1. Mass Distribution Analysis

We are given a total mass $m = 0.60 \text{ kg}$ consisting of crushed ice and supercooled water. The problem states that the heat capacities of the water and ice components in the calorimeter are equal.

$$ m_i s_i = m_w s_w $$

Using the specific heat values $s_i = 2.1 \text{ kJ/(kg}\cdot\text{K)}$ and $s_w = 4.2 \text{ kJ/(kg}\cdot\text{K)}$:

$$ s_w = 2 s_i $$ $$ m_i s_i = m_w (2s_i) \implies m_i = 2m_w $$

Substituting this into the total mass equation:

$$ m_i + m_w = 0.60 \text{ kg} $$ $$ 2m_w + m_w = 0.60 \implies 3m_w = 0.60 $$ $$ m_w = 0.20 \text{ kg}, \quad m_i = 0.40 \text{ kg} $$

2. Calculation of Heater Power ($P$)

From the graph, the temperature of the mixture rises from $-2^{\circ}\text{C}$ to $0^{\circ}\text{C}$ in the time interval $t = 0$ to $t = 20 \text{ s}$.

$$ \frac{d\theta}{dt} = \frac{\Delta \theta}{\Delta t} = \frac{0 – (-2)}{20} = \frac{2}{20} = 0.1 \text{ }^{\circ}\text{C/s} $$

The power supplied by the heater raises the temperature of both the ice and the water:

$$ P = (m_i s_i + m_w s_w) \frac{d\theta}{dt} $$

Calculating the total heat capacity ($C_{total}$):

$$ C_{total} = (0.40 \times 2100) + (0.20 \times 4200) $$ $$ C_{total} = 840 + 840 = 1680 \text{ J/}^{\circ}\text{C} $$

Now, calculate Power:

$$ P = 1680 \times 0.1 = 168 \text{ W} $$

3. Time to Melt Ice ($t_1$)

At $0^{\circ}\text{C}$, the supplied heat is used to melt the ice (latent heat). The temperature remains constant during this phase.

$$ P \cdot t_1 = m_i L $$

Given $L = 0.33 \text{ MJ/kg} = 330,000 \text{ J/kg}$:

$$ 168 \cdot t_1 = 0.40 \times 330,000 $$ $$ t_1 = \frac{132,000}{168} = 785.71 \text{ s} $$

4. Time to Heat Water to $20^{\circ}\text{C}$ ($t_2$)

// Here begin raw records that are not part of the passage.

/-- R21, R33, R486, R487, R490, R491, R494, R502, R560, R561: leases that lapse, warm, cold and power-fail resets, gang and core
resets, the supervisor's restart, dead crossings, replays and the loss of VBAK. -/
def Obligations.LeasesPowerAndResets : Prop :=
  (∀ s : State,
    let c := s.chip
    ((∀ l ∈ c.work.leases, l.kind = 1 ∨ l.expiry = noTerm ∨ c.time.stc ≤ l.expiry) → Leaves .leaseExpiry s c) ∧
    (∀ l, c.work.leases = [l] → l.kind ≠ 1 → l.expiry ≠ noTerm → l.expiry < c.time.stc → Leaves .leaseExpiry s (revokeLease l c)) ∧
    (∀ l, c.work.leases = [l] → l.kind = 4 → l.unit = Obj.skimCoatCommit → l.expiry ≠ noTerm → l.expiry < c.time.stc →
      c.skim.wet.phase = .idle → Completes .leaseExpiry s (fun t => t.chip.skim.next = [] ∧ t.chip.work.leases = [])) ∧
    (c.boot.powerLost = true → Leaves .powerFail s c) ∧
    (c.boot.powerLost = false → Completes .powerFail s (fun t => t.chip.boot.powerLost = true ∧
      t.chip.work.journal.control.isSealed = true ∧ t.chip.work.journal.control.stcLast = c.time.stc ∧
      t.chip.work.journal.recs = c.work.journal.recs ∧ t.dust = s.dust)) ∧
    (∀ cycles, c.boot.powerLost = true → c.work.journal.control.isSealed = true → Completes (.powerFailRestart cycles) s (fun t =>
      t.chip.num Obj.faultLastReset = 2 ∧ t.chip.boot.powerLost = false ∧ t.chip.work.journal.recs = c.work.journal.recs ∧
      c.work.journal.control.stcLast ≤ t.chip.time.stc ∧ t.chip.time.stc % 64 = 0 ∧ t.dust = s.dust)) ∧
    (∀ cycles, c.boot.powerLost = false ∨ c.work.journal.control.isSealed = false → Leaves (.powerFailRestart cycles) s c) ∧
    (∀ low supplies ignored cycles, supplies = false ∨ ignored = true → Leaves (.resetN low supplies ignored cycles) s c) ∧
    (∀ low cycles, c.boot.powerLost = false → low < 10000 → Leaves (.resetN low true false cycles) s c) ∧
    (∀ low cycles, c.boot.powerLost = false → 10000 ≤ low →
      exec (.resetN low true false cycles) s = .next (coldReset s)) ∧
    (∀ low cycles, c.boot.powerLost = true → exec (.resetN low true false cycles) s =
      .next (if c.work.journal.control.isSealed then powerFailRestart cycles s else coldReset s)) ∧
    ((coldReset s).chip.time.stc = 0 ∧ (coldReset s).chip.hawk = {} ∧ (coldReset s).chip.mem = [] ∧ (coldReset s).dust.keys = [] ∧
      (coldReset s).dust.store = s.dust.store ∧ (coldReset s).chip.work.journal = {} ∧ (coldReset s).chip.flashNums = c.flashNums) ∧
    (c.boot.powerLost = true → Completes .vbakLoss s (fun t => t.chip.work.journal = {} ∧ t.dust.keys = [] ∧
      t.dust.store = s.dust.store ∧ t.chip.nums = c.nums)) ∧
    (c.boot.powerLost = false → Leaves .vbakLoss s c) ∧
    (c.work.supervisor.held = [] → Leaves .supervisorRestartDone s
      { c with work := { c.work with supervisor := { c.work.supervisor with restarting := false } } }) ∧
    (∀ p m, c.work.supervisor.held = [(p, m)] → exec .supervisorRestartDone s = .next (serveMsg p m { s with chip :=
      { c with work := { c.work with supervisor := { c.work.supervisor with restarting := false, held := [] } } } })) ∧
    (let recent := c.work.supervisor.restarts.filter (fun t => decide (c.now < t + 60000000000))
     (recent.length < 2 → Completes .supervisorRestart s (fun t => t.chip.work.supervisor.restarting = true ∧
       t.chip.work.supervisor.restarts = c.now :: recent ∧ t.chip.hawk = c.hawk ∧ t.chip.time = c.time)) ∧
     (2 ≤ recent.length → Completes .supervisorRestart s (fun t => t.chip.num Obj.faultLastReset = 3 ∧ t.chip.hawk = {}))) ∧
    Leaves (.crossingDead .other) s (snag 0x0001 0 0xFF c) ∧
    (∀ n : Fin 256, Completes (.crossingDead (.core n)) s (fun t => t.chip.flag (Obj.trowelCoreRetired n.val) = true)) ∧
    Completes (.crossingDead .screed) s (fun t => t.chip.screed.lost = true ∧ t.chip.screed.rets = []) ∧
    (∀ g : Fin 16, Leaves (.crossingDead (.gang g)) s (forEach (gangCores g.val) beginCoreReset (snag 0x0001 g.val 0xFF c)))) ∧
  (∀ (r : Req) (a : Nat) (s : State),
    let c := (judged r.path s).chip
    (Writes r a Obj.resetRequest [1] s → Completes (.warmReset r) s (fun t =>
      t.chip.num Obj.faultLastReset = 1 ∧ t.chip.time.stc = c.time.stc ∧ t.chip.hawk = {} ∧ t.chip.skim = {} ∧ t.chip.mem = [] ∧
      t.chip.work.journal.recs = c.work.journal.recs ∧ t.chip.flashNums = c.flashNums ∧ t.dust = s.dust ∧ t.pending = s.pending)) ∧
    (Writes r a Obj.resetRequest [2] s → Completes (.coldReset r) s (fun t =>
      t.chip.time.stc = 0 ∧ t.chip.hawk = {} ∧ t.chip.skim = {} ∧ t.chip.mem = [] ∧ t.chip.work.journal = {} ∧
      t.chip.flashNums = c.flashNums ∧ t.dust.keys = [] ∧ t.dust.store = s.dust.store ∧ t.pending = s.pending)) ∧
    (∀ gang : Fin 16, Writes r a (Obj.resetGang gang.val) [1] s → Answers (.gangReset r gang) r a (Obj.resetGang gang.val) [1] s
      (forEach (gangCores gang.val) beginCoreReset c) St.ok) ∧
    (∀ core : Fin 256, Writes r a (Obj.resetCore core.val) [1] s → Answers (.coreReset r core) r a (Obj.resetCore core.val) [1] s
      (beginCoreReset core.val c) St.ok) ∧
    (∀ n, ((beginCoreReset n c).core n).inReset = true) ∧
    (∀ t : Fin 16, Writes r a (Obj.faultTenantReplayGo t.val) [1] s →
      (tget .none c.work.journal.replay t.val ≠ .waiting →
        Answers (.replayGo r t) r a (Obj.faultTenantReplayGo t.val) [1] s c St.busy) ∧
      (tget .none c.work.journal.replay t.val = .waiting → c.work.journal.toReplay = [] →
        Answers (.replayGo r t) r a (Obj.faultTenantReplayGo t.val) [1] s
          (writeControl false (modJournal (fun j => { j with replay := tset .none j.replay t.val .done }) c)) St.ok))) ∧
  (∀ (n : Fin 256) (table : List Byte) (s : State),
    let c := s.chip
    ((c.core n.val).inReset = false → Leaves (.gangResetDone false n table) s c) ∧
    ((c.core n.val).inReset = true → c.coreVoices n.val = [] → Completes (.gangResetDone false n table) s (fun t =>
      (t.chip.core n.val).inReset = false ∧ (∀ a, memLocal n.val 0 ≤ a → a < memLocal n.val 0x14000 → t.chip.byte a = 0) ∧
      (∀ a, a < memLocal n.val 0 ∨ memLocal n.val 0x14000 ≤ a → t.chip.byte a = c.byte a))) ∧
    ((∀ k ∈ gangCores (n.val % 16), (c.core k).inReset = false) → Leaves (.gangResetDone true n table) s c))

/-- R386 to R390, R392, R400, R408, R416, R488, R489: tenants that are enabled and reset, queues that are enabled, disabled and halted,
prefetch, dispatch, and the coalescing timer. -/
def Obligations.TenantsAndQueues : Prop :=
  (∀ (r : Req) (a : Nat) (t : Fin 16) (on : Bool) (s : State),
    let c := (judged r.path s).chip
    (Writes r a (Obj.tenantEnable t.val) [1] s → Answers (.tenantEnable r t true) r a (Obj.tenantEnable t.val) [1] s
      (setNum (Obj.tenantEnable t.val) 1 c) St.ok) ∧
    (Writes r a (Obj.tenantEnable t.val) [0] s →
      (t = 0 → Answers (.tenantEnable r t false) r a (Obj.tenantEnable t.val) [0] s c St.refused) ∧
      (t ≠ 0 → tenantOwns c t.val = true ∨ (∃ q, q < 28 ∧ (c.queue (32 * t.val + q)).state ≠ .disabled) →
        Answers (.tenantEnable r t false) r a (Obj.tenantEnable t.val) [0] s c St.busy) ∧
      (t ≠ 0 → tenantOwns c t.val = false → (∀ q, q < 28 → (c.queue (32 * t.val + q)).state = .disabled) →
        Answers (.tenantEnable r t false) r a (Obj.tenantEnable t.val) [0] s (setNum (Obj.tenantEnable t.val) 0 c) St.ok)) ∧
    (Writes r a (Obj.tenantReset t.val) [1] s →
      Answers (.tenantReset r t) r a (Obj.tenantReset t.val) [1] s (startTenantReset t.val false c) St.ok) ∧
    (Writes r a (Obj.tenantReset t.val) [2] s →
      Answers (.resetWithDiscard r t) r a (Obj.tenantReset t.val) [2] s (startTenantReset t.val true c) St.ok) ∧
    (∀ f, r.path = .bar f → s.chip.hasFunction f.val = true →
      Leaves (.tenantReset r t) s (startTenantReset f.val false s.chip) ∧
      Leaves (.resetWithDiscard r t) s (startTenantReset f.val true s.chip)) ∧
    ((c.tenant t.val).resetting = true → startTenantReset t.val on c = c)) ∧
  (∀ (t : Fin 16) (on : Bool) (s : State),
    let c := s.chip
    (c.hasFunction t.val = false → Leaves (.flr t) s c) ∧
    (c.hasFunction t.val = true → Leaves (.flr t) s
      (startTenantReset t.val false (modTenant t.val (fun x => { x with inFlr := true }) c))) ∧
    ((c.tenant t.val).resetting = false → Leaves (.resetDone t) s c) ∧
    ((c.tenant t.val).resetting = true → Completes (.resetDone t) s (fun u =>
      (u.chip.tenant t.val).resetting = false ∧ (u.chip.tenant t.val).inFlr = false ∧
      bit (u.chip.tenant t.val).evtStatus 35 = true ∧ u.chip.mem = c.mem)) ∧
    (t.val = 0 → Leaves (.vfEnable t on) s c) ∧
    (t.val ≠ 0 → Leaves (.vfEnable t on) s (modTenant t.val (fun x => { x with vfEnabled := on }) c))) ∧
  (∀ s : State,
    let c := s.chip
    (c.work.queues = [] → Leaves .linkDown s c) ∧
    (∀ i q, c.work.queues = [(i, q)] → i < 512 → i % 32 < 28 → c.hasFunction (i / 32) = true → q.state ≠ .disabled →
      Completes .linkDown s (fun u => (u.chip.queue i).state = .halted ∧ (u.chip.queue i).error = .linkDown ∧
        (u.chip.queue i).prefetch = [] ∧ (u.chip.queue i).head = q.head ∧ (u.chip.queue i).tail = q.tail))) ∧
  (∀ (t : Fin 16) (q : Fin 28) (s : State),
    let c := s.chip
    let i := 32 * t.val + q.val
    ((c.queue i).state ≠ .running → Leaves (.dmaError t q) s c) ∧
    ((c.queue i).state = .running → Completes (.dmaError t q) s (fun u => (u.chip.queue i).state = .halted ∧
      (u.chip.queue i).error = .dmaError ∧ (u.chip.queue i).head = (c.queue i).head ∧ (u.chip.queue i).tail = (c.queue i).tail))) ∧
  (∀ (r : Req) (a : Nat) (q : Fin 512) (fields : BitVec 31) (v : BitVec 32) (s : State),
    let c := (judged r.path s).chip
    let i := q.val
    let o := Obj.queueConfig i
    let w := 0x80000000 + fields.toNat
    (Writes r a o (leBytes 4 w) s → queueMay c r.path a i = true → i % 32 < 28 →
      (cfgBusy c r.path i w = true → Answers (.queueEnable r q fields) r a o (leBytes 4 w) s c St.busy) ∧
      (cfgBusy c r.path i w = false → Answers (.queueEnable r q fields) r a o (leBytes 4 w) s (queueEnable i w c) St.ok)) ∧
    (∀ f, r.path = .bar f → s.chip.hasFunction f.val = true → f.val = i / 32 → i % 32 < 28 →
      s.chip.may 0x16 i (0x10 + f.val) 1 = true → barRegister f.val o = true →
      Leaves (.queueEnable r q fields) s (queueEnable i w s.chip) ∧
      Leaves (.queueDisable r q fields) s (queueDisable i fields.toNat s.chip)) ∧
    (16 ≤ i % 32 → i % 32 < 28 → (c.queue i).state = .disabled →
      let x : Queue := { c.queue i with cfg := (w ||| 0x80000000) &&& cfgFields }
      let d := modQueue i (fun _ => x) c
      (badConfig d i x = true → ((queueEnable i w c).queue i).state = .halted ∧ ((queueEnable i w c).queue i).error = .badConfig) ∧
      (badConfig d i x = false → overHostQuota d i x = true →
        ((queueEnable i w c).queue i).state = .halted ∧ ((queueEnable i w c).queue i).error = .quota) ∧
      (badConfig d i x = false → overHostQuota d i x = false →
        ((queueEnable i w c).queue i).state = .running ∧ ((queueEnable i w c).queue i).phase = true)) ∧
    (Writes r a o (leBytes 4 fields.toNat) s → queueMay c r.path a i = true → i % 32 < 28 →
      (cfgBusy c r.path i fields.toNat = true → Answers (.queueDisable r q fields) r a o (leBytes 4 fields.toNat) s c St.busy) ∧
      (cfgBusy c r.path i fields.toNat = false →
        Answers (.queueDisable r q fields) r a o (leBytes 4 fields.toNat) s (queueDisable i fields.toNat c) St.ok)) ∧
    (((queueDisable i w c).queue i).state = .disabled ∧ ((queueDisable i w c).queue i).head = 0 ∧
      ((queueDisable i w c).queue i).tail = 0 ∧ ((queueDisable i w c).queue i).prefetch = [] ∧
      ((queueDisable i w c).queue i).seq = (c.queue i).seq) ∧
    (Writes r a (Obj.queueSeq i) (leBytes 4 v.toNat) s →
      (queueMay c r.path a i = false → Answers (.queueSeq r q v) r a (Obj.queueSeq i) (leBytes 4 v.toNat) s c St.noAccess) ∧
      (queueMay c r.path a i = true → i % 32 < 28 → (c.queue i).state ≠ .disabled →
        Answers (.queueSeq r q v) r a (Obj.queueSeq i) (leBytes 4 v.toNat) s c St.busy) ∧
      (queueMay c r.path a i = true → 8 ≤ i % 32 → i % 32 < 28 → (c.queue i).state = .disabled →
        Answers (.queueSeq r q v) r a (Obj.queueSeq i) (leBytes 4 v.toNat) s (modQueue i (fun q => { q with seq := v.toNat }) c) St.ok) ∧
      (queueMay c r.path a i = true → i % 32 < 8 → (c.queue i).state = .disabled →
        Answers (.queueSeq r q v) r a (Obj.queueSeq i) (leBytes 4 v.toNat) s
          (modJournal (fun j => { j with expected := tset 0 j.expected (8 * (i / 32) + i % 32) v.toNat })
            (modQueue i (fun q => { q with seq := v.toNat }) c)) St.ok))) ∧
  (∀ (t : Fin 16) (q : Fin 8) (s : State),
    let c := s.chip
    let i := 32 * t.val + q.val
    let n := 32 * t.val + 8 + q.val
    (∀ fetched, (c.queue i).state ≠ .running ∨ c.isBound i = true → Leaves (.prefetch t q fetched) s c) ∧
    (∀ e, (c.queue i).state = .running → c.isBound i = false → c.hasFunction t.val = true → (c.queue i).outstanding ≠ 0 →
      (c.queue i).prefetch.length < 8 → Leaves (.prefetch t q [e]) s (modQueue i (fun x =>
        { x with prefetch := x.prefetch ++ [slice e 0 32], head := (x.head + 1) % x.size }) c)) ∧
    ((c.queue n).unsignalledAt = none → Leaves (.coalTime t q) s c) ∧
    (∀ at_, (c.queue n).unsignalledAt = some at_ → bits (c.queue n).bind 15 0 ≠ 0 → at_ + bits (c.queue n).bind 15 0 * 1000 ≤ c.now →
      Completes (.coalTime t q) s (fun u => (u.chip.queue n).unsignalled = 0 ∧ (u.chip.queue n).unsignalledAt = none ∧
        bit (u.chip.tenant t.val).evtStatus (8 + q.val) = true)) ∧
    (∀ at_, (c.queue n).unsignalledAt = some at_ → c.now < at_ + bits (c.queue n).bind 15 0 * 1000 → Leaves (.coalTime t q) s c)) ∧
  (∀ (fails : Nat) (s : State),
    let c := s.chip
    (c.chooseEsq = none → Leaves (.dispatch fails) s c) ∧
    (∀ t q p, c.chooseEsq = some (t, q, p) →
      let e := c.nextEntry t q
      let d := servedEsq t q p (modQueue (qix t q) (fun x =>
        if x.made.isEmpty then { x with prefetch := x.prefetch.tail } else { x with made := x.made.tail }) c)
      let st := entryStatus d t q e
      (st ≠ 0 → Leaves (.dispatch fails) s (rejectEntry t q st e d)) ∧
      (∀ x, st = 0 → placeRecord fails 0 d = (none, x) → Leaves (.dispatch fails) s (rejectEntry t q 8 e x)) ∧
      (∀ place x, st = 0 → placeRecord fails 0 d = (some place, x) → Leaves (.dispatch fails) s (acceptEntry t q place e x))))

After the ice melts completely, we have $0.60 \text{ kg}$ of water. We need to find the time $t_2$ to raise the temperature from $0^{\circ}\text{C}$ to $20^{\circ}\text{C}$.

$$ P \cdot t_2 = m_{total} s_w \Delta \theta $$ $$ 168 \cdot t_2 = 0.60 \times 4200 \times (20 – 0) $$ $$ 168 \cdot t_2 = 50,400 $$ $$ t_2 = \frac{50,400}{168} = 300 \text{ s} $$